**Exercise:** Look through the entries below and show every line containing the word "Reject".

··········

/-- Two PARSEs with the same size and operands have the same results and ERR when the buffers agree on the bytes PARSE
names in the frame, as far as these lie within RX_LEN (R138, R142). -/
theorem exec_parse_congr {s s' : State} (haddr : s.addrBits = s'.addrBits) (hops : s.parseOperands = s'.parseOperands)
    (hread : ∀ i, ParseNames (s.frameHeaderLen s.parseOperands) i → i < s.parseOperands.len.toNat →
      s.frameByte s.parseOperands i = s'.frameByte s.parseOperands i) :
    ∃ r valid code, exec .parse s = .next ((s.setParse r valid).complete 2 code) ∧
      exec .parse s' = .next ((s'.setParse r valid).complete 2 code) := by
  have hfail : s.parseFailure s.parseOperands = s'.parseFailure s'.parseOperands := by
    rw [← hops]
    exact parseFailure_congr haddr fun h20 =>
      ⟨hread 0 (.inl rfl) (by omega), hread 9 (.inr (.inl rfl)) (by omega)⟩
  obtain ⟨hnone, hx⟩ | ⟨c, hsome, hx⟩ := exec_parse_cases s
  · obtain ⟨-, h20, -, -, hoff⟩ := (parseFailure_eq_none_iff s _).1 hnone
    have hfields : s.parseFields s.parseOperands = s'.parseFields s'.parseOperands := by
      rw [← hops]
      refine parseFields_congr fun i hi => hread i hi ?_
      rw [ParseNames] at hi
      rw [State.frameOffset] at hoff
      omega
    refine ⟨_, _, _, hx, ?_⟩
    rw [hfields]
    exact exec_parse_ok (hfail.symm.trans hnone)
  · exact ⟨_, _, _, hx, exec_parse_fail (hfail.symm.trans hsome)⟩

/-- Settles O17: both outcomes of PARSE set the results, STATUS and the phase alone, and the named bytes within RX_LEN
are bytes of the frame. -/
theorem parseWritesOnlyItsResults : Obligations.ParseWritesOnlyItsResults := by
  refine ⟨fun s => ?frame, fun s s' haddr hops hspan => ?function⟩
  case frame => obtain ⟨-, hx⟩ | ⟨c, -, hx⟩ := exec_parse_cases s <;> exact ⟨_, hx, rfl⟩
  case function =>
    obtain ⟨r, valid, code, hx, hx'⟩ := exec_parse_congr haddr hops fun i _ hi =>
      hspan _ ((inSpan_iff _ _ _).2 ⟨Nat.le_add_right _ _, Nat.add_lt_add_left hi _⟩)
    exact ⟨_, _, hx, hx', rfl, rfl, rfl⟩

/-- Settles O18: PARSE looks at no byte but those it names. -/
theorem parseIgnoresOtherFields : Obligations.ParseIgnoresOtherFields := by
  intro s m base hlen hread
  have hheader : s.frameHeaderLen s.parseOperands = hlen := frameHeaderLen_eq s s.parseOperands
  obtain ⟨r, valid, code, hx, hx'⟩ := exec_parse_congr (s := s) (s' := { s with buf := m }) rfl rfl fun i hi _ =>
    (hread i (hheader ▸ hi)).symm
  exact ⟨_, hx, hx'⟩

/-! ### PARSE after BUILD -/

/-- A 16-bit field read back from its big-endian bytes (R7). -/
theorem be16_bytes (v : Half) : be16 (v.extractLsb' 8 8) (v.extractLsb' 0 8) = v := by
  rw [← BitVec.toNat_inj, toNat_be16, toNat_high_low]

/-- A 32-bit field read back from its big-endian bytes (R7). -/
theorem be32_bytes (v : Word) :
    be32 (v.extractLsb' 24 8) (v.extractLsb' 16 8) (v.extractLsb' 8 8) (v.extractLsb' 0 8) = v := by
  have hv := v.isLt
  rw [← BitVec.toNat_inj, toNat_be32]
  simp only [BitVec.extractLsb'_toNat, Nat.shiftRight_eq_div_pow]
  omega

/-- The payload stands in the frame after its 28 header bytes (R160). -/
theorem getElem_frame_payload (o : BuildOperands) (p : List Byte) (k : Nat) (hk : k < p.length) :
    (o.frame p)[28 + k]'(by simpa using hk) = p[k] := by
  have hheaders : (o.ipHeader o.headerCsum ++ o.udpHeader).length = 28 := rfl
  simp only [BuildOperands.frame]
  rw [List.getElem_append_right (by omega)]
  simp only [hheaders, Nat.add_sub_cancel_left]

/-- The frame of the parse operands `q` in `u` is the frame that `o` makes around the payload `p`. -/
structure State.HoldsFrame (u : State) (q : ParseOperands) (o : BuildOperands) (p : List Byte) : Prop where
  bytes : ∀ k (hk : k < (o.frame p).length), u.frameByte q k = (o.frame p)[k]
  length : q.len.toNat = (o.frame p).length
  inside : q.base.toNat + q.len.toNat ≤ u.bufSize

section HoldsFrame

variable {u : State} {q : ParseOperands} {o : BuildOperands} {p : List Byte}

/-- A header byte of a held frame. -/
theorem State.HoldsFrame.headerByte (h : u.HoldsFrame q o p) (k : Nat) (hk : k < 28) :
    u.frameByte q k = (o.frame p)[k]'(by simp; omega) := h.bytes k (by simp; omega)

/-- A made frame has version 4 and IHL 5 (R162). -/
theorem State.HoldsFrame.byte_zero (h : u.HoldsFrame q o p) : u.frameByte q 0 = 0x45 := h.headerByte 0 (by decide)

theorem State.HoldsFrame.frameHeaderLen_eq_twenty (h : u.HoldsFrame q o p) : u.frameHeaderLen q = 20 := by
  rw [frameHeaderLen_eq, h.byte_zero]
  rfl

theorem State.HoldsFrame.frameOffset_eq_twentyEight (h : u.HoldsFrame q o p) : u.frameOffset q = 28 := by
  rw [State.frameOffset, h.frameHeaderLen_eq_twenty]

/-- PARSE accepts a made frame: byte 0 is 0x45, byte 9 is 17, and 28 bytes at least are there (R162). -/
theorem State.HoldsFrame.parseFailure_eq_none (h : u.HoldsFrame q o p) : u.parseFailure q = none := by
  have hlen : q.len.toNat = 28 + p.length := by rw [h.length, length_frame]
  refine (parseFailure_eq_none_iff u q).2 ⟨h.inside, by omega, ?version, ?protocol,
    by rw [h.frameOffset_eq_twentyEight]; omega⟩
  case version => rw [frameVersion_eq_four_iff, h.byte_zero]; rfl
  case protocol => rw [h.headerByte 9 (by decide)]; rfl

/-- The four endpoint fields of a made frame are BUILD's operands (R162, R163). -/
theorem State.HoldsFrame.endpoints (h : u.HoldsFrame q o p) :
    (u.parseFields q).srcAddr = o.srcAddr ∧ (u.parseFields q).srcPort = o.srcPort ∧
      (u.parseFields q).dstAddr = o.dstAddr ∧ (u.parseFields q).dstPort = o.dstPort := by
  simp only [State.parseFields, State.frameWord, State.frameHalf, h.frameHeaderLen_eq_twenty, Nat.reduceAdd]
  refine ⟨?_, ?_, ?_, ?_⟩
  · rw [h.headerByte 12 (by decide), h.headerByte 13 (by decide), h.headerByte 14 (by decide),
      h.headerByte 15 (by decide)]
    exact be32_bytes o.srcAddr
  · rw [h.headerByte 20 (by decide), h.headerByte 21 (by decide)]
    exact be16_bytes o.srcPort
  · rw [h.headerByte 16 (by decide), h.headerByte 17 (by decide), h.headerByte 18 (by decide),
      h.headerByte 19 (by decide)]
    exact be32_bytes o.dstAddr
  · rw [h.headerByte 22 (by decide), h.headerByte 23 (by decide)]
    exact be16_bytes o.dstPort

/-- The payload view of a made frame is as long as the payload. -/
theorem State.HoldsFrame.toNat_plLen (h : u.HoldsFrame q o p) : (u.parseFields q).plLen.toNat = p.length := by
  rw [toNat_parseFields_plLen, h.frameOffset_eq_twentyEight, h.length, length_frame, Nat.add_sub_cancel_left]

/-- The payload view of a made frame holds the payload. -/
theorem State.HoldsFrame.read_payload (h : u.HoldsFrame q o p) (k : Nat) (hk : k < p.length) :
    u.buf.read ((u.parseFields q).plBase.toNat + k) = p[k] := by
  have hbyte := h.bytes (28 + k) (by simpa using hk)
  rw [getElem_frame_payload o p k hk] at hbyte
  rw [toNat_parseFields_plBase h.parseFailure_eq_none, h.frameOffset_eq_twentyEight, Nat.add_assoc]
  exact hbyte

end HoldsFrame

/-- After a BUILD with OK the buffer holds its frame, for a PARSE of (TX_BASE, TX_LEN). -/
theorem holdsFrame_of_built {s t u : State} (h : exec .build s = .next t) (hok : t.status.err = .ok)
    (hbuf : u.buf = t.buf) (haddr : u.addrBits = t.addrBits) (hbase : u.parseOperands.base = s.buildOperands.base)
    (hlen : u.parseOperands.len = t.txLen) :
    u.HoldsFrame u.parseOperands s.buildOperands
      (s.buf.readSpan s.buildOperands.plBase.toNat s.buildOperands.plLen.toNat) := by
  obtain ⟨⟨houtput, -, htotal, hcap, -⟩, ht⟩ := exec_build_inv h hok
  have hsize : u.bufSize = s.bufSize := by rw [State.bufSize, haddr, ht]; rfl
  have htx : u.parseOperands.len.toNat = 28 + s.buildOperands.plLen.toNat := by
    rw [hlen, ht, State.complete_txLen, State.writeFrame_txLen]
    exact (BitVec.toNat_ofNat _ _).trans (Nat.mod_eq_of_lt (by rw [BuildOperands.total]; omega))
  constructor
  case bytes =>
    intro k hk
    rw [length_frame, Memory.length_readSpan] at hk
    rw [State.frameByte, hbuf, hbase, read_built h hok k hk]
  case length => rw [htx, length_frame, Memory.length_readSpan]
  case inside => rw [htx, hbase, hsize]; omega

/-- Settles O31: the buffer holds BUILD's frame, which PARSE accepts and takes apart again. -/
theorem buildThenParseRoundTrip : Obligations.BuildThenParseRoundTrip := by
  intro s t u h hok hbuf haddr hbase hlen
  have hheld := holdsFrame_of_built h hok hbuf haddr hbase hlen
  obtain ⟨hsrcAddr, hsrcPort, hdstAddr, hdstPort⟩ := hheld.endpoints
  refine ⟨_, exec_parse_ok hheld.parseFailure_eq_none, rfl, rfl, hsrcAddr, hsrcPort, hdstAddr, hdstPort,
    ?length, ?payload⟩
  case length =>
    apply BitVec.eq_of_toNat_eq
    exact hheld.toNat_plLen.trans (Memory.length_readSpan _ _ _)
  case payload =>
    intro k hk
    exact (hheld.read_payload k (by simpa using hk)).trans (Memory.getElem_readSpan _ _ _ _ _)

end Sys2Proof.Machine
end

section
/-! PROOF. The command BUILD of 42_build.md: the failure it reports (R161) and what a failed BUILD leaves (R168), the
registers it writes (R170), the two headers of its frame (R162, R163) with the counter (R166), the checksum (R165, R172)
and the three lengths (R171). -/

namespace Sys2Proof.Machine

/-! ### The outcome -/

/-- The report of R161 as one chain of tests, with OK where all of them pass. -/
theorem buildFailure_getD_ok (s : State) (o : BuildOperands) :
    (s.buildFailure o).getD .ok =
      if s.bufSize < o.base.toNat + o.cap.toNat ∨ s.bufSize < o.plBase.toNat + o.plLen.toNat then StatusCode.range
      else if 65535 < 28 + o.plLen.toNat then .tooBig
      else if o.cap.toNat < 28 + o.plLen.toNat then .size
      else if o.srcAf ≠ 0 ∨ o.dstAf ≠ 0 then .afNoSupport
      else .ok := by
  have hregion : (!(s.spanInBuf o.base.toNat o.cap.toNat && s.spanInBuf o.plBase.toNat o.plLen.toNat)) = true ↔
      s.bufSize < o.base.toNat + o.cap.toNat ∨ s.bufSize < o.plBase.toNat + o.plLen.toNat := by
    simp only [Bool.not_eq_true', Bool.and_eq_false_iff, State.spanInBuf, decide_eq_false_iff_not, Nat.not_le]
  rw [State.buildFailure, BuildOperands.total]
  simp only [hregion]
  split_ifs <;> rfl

··········

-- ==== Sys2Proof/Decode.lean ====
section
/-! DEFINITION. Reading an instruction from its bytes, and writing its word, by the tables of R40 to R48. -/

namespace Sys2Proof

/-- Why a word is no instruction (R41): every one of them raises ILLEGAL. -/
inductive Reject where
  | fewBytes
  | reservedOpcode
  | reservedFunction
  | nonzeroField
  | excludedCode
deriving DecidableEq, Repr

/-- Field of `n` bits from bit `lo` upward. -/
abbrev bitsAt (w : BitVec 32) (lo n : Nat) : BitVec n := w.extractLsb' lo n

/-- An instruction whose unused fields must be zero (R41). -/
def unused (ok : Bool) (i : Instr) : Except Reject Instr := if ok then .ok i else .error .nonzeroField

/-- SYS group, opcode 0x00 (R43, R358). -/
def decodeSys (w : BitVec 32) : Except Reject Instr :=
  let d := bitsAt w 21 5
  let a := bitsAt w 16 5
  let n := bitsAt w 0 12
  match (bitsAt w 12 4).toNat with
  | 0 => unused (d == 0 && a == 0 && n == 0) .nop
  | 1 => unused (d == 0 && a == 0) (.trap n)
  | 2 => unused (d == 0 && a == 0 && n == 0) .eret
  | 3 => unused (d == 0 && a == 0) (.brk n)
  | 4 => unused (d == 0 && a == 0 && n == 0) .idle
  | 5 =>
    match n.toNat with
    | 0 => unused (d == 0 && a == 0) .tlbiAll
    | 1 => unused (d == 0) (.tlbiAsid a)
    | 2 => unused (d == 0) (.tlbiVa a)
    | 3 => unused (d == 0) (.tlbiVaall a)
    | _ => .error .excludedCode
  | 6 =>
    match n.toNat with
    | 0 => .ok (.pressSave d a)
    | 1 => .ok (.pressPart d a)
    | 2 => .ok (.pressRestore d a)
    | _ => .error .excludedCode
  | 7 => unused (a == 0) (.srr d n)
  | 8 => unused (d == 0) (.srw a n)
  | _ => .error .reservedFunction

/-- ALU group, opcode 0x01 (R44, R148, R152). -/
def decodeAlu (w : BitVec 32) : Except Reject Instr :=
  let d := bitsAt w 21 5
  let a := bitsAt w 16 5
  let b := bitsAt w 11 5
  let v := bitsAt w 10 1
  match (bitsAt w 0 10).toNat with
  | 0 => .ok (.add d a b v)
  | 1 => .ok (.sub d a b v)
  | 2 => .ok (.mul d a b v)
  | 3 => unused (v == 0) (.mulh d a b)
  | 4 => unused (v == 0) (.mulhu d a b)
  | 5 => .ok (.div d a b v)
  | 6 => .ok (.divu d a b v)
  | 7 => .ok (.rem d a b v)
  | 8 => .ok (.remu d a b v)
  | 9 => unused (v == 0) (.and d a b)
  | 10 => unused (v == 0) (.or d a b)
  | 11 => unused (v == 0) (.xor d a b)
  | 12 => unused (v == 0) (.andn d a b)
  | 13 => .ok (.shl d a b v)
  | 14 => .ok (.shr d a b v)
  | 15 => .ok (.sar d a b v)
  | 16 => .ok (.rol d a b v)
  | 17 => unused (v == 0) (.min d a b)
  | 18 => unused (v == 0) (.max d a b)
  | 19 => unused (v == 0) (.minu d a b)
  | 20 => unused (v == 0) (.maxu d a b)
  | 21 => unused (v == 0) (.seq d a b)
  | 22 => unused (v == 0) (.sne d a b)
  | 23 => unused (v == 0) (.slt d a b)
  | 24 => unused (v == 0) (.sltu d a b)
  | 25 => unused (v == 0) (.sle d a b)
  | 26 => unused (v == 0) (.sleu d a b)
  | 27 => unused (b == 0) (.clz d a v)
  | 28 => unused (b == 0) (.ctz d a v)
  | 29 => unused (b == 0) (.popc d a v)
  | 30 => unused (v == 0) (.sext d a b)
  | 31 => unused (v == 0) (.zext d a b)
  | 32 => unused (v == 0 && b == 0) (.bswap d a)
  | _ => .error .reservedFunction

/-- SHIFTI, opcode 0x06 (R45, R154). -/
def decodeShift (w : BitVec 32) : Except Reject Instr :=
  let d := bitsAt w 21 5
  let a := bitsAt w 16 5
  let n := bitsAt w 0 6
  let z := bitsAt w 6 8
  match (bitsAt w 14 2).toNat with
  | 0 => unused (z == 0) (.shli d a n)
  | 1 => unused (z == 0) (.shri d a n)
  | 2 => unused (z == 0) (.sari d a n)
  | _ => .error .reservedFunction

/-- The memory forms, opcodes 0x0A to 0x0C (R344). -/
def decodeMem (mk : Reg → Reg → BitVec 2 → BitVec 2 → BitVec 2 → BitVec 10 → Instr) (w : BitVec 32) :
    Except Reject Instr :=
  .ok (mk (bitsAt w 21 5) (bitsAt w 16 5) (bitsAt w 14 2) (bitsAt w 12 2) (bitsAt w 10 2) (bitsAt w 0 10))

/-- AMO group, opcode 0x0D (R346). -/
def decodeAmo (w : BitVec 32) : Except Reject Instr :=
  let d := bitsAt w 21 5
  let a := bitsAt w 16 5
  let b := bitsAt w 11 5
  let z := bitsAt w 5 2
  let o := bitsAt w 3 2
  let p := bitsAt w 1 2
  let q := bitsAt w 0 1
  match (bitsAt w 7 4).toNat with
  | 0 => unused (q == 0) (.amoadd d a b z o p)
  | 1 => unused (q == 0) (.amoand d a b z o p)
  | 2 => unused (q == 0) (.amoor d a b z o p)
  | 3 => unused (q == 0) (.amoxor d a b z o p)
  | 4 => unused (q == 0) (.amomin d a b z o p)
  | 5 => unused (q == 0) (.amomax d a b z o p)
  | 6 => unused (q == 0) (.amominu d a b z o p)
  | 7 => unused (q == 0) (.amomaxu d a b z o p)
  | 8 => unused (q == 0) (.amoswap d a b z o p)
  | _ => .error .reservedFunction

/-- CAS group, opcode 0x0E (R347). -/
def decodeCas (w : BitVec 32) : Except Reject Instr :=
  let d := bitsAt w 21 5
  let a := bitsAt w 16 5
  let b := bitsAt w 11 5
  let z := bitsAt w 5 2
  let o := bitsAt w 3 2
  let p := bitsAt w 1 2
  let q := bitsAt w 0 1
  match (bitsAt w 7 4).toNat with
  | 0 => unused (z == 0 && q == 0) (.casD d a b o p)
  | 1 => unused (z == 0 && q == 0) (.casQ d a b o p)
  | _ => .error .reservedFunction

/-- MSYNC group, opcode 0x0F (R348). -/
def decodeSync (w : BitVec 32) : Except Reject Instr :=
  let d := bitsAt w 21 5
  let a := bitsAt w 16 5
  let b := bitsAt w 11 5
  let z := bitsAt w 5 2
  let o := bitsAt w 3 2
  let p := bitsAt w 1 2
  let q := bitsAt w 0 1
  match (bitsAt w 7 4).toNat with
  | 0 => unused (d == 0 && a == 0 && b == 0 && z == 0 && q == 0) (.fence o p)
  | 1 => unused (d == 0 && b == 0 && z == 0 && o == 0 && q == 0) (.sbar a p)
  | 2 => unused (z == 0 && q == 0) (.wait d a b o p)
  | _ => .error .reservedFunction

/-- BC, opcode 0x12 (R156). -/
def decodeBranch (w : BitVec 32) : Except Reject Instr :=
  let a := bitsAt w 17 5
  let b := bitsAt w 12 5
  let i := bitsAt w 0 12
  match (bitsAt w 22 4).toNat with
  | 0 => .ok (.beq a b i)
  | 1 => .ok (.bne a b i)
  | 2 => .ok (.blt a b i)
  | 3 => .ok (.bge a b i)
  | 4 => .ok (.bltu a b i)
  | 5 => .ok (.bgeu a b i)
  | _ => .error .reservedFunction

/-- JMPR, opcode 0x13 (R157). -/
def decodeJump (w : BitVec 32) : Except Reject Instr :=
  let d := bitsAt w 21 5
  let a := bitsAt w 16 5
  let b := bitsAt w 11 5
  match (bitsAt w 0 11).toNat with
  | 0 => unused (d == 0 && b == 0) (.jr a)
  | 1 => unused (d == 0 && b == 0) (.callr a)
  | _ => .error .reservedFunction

··········

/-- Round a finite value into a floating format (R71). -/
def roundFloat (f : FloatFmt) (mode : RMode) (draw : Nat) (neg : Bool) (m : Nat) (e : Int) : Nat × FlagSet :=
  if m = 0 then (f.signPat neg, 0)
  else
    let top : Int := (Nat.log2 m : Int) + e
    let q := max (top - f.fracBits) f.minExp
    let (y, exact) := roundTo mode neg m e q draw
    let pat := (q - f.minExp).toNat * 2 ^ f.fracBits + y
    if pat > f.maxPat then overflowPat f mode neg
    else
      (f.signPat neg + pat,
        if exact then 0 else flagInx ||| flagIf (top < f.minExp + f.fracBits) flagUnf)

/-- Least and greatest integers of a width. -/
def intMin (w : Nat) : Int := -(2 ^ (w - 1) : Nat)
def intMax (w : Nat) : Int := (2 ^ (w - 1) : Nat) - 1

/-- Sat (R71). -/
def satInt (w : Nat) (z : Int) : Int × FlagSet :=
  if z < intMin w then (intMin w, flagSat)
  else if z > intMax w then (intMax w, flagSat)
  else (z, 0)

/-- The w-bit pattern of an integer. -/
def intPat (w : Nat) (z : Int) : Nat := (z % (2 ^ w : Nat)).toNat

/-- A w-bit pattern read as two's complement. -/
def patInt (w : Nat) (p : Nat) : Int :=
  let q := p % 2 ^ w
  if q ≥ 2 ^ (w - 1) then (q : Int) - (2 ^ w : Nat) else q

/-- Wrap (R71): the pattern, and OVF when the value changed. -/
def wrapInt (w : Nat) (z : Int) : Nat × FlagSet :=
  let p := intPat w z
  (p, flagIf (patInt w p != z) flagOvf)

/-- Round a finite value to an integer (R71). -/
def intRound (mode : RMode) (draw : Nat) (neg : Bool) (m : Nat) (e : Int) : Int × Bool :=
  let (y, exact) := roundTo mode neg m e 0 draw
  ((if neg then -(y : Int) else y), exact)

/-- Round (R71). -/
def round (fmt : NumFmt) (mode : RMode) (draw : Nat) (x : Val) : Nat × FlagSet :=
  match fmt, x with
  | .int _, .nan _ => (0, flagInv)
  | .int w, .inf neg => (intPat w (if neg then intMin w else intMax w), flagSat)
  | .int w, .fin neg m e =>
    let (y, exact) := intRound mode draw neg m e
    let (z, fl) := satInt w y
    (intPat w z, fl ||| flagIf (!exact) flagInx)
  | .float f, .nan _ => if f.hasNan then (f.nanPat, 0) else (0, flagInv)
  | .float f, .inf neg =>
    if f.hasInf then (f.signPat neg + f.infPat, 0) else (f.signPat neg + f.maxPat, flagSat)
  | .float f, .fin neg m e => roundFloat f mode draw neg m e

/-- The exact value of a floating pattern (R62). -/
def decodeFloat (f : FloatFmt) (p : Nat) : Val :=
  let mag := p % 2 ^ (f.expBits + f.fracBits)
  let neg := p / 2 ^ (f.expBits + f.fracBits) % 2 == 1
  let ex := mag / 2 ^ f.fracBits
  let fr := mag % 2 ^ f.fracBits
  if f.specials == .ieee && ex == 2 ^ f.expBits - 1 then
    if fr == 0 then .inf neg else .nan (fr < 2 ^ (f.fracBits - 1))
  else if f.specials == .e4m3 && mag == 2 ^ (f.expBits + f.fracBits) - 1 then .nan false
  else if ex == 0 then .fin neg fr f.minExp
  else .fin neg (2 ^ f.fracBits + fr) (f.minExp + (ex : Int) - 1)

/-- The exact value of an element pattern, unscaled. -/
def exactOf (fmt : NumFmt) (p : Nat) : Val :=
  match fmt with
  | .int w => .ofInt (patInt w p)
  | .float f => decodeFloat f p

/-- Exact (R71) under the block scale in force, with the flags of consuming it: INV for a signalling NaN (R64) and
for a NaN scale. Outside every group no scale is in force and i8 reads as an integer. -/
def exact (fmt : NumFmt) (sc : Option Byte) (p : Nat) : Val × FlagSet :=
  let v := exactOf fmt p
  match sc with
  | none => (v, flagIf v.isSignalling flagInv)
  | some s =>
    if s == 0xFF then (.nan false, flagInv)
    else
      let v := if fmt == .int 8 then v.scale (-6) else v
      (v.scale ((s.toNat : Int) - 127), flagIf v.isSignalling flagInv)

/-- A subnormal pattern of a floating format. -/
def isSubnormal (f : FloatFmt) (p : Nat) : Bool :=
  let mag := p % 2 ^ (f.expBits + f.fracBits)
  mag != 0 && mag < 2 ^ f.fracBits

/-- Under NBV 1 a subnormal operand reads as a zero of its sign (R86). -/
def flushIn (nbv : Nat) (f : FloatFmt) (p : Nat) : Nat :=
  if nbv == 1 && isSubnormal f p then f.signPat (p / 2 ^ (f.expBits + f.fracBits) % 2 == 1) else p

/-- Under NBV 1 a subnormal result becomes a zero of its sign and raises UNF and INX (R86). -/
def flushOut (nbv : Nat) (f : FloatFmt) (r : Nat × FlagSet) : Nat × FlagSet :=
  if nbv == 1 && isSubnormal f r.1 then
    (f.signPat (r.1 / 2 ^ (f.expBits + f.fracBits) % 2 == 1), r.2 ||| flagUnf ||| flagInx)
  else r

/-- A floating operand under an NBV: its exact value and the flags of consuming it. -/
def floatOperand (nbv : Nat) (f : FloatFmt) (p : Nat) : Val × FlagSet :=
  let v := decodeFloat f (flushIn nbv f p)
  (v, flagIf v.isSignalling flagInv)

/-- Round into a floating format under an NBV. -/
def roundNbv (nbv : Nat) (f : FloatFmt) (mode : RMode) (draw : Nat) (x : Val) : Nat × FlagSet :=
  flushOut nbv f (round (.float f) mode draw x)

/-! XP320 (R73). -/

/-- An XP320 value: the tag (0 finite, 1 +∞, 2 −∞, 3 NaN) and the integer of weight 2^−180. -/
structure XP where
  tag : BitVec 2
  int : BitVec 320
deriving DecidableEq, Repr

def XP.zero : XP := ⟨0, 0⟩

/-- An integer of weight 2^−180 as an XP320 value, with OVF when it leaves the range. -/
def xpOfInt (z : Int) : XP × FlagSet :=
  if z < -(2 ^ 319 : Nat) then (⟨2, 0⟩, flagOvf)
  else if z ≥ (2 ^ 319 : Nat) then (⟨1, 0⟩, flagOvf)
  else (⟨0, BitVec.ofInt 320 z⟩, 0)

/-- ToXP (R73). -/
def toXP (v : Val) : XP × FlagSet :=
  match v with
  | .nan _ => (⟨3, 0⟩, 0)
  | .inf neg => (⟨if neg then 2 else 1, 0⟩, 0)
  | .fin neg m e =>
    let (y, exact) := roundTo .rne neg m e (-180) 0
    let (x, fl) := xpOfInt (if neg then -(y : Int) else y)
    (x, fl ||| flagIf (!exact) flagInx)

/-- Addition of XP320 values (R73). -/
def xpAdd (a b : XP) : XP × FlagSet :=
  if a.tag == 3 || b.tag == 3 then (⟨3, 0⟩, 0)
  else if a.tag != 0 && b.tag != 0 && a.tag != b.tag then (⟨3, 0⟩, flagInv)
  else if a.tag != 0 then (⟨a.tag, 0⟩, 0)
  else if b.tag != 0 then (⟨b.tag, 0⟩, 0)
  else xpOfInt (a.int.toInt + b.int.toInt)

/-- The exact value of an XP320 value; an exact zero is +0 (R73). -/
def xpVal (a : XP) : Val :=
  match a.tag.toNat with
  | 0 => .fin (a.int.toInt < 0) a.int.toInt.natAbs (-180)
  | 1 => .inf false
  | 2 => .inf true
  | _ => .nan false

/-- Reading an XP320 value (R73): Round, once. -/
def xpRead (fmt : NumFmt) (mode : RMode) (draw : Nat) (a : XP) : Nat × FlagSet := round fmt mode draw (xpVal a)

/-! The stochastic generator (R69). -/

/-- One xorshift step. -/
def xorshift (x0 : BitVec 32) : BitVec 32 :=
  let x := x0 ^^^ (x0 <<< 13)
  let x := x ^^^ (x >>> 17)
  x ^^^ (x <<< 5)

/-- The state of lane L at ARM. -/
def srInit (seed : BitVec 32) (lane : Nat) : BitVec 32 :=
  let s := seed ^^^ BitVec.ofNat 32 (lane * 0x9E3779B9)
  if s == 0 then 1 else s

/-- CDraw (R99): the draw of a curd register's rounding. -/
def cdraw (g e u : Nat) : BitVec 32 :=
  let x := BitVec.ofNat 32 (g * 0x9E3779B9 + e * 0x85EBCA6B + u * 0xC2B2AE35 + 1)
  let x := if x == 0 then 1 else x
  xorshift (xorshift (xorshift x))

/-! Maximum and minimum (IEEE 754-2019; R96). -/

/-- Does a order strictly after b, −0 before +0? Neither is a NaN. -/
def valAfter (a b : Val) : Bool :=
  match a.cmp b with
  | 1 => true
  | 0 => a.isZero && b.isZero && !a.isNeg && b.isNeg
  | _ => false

··········

**Finished exercise:**
inductive Reject where
def unused (ok : Bool) (i : Instr) : Except Reject Instr := if ok then .ok i else .error .nonzeroField
def decodeSys (w : BitVec 32) : Except Reject Instr :=
def decodeAlu (w : BitVec 32) : Except Reject Instr :=
def decodeShift (w : BitVec 32) : Except Reject Instr :=
    Except Reject Instr :=
def decodeAmo (w : BitVec 32) : Except Reject Instr :=
def decodeCas (w : BitVec 32) : Except Reject Instr :=
def decodeSync (w : BitVec 32) : Except Reject Instr :=
def decodeBranch (w : BitVec 32) : Except Reject Instr :=
def decodeJump (w : BitVec 32) : Except Reject Instr :=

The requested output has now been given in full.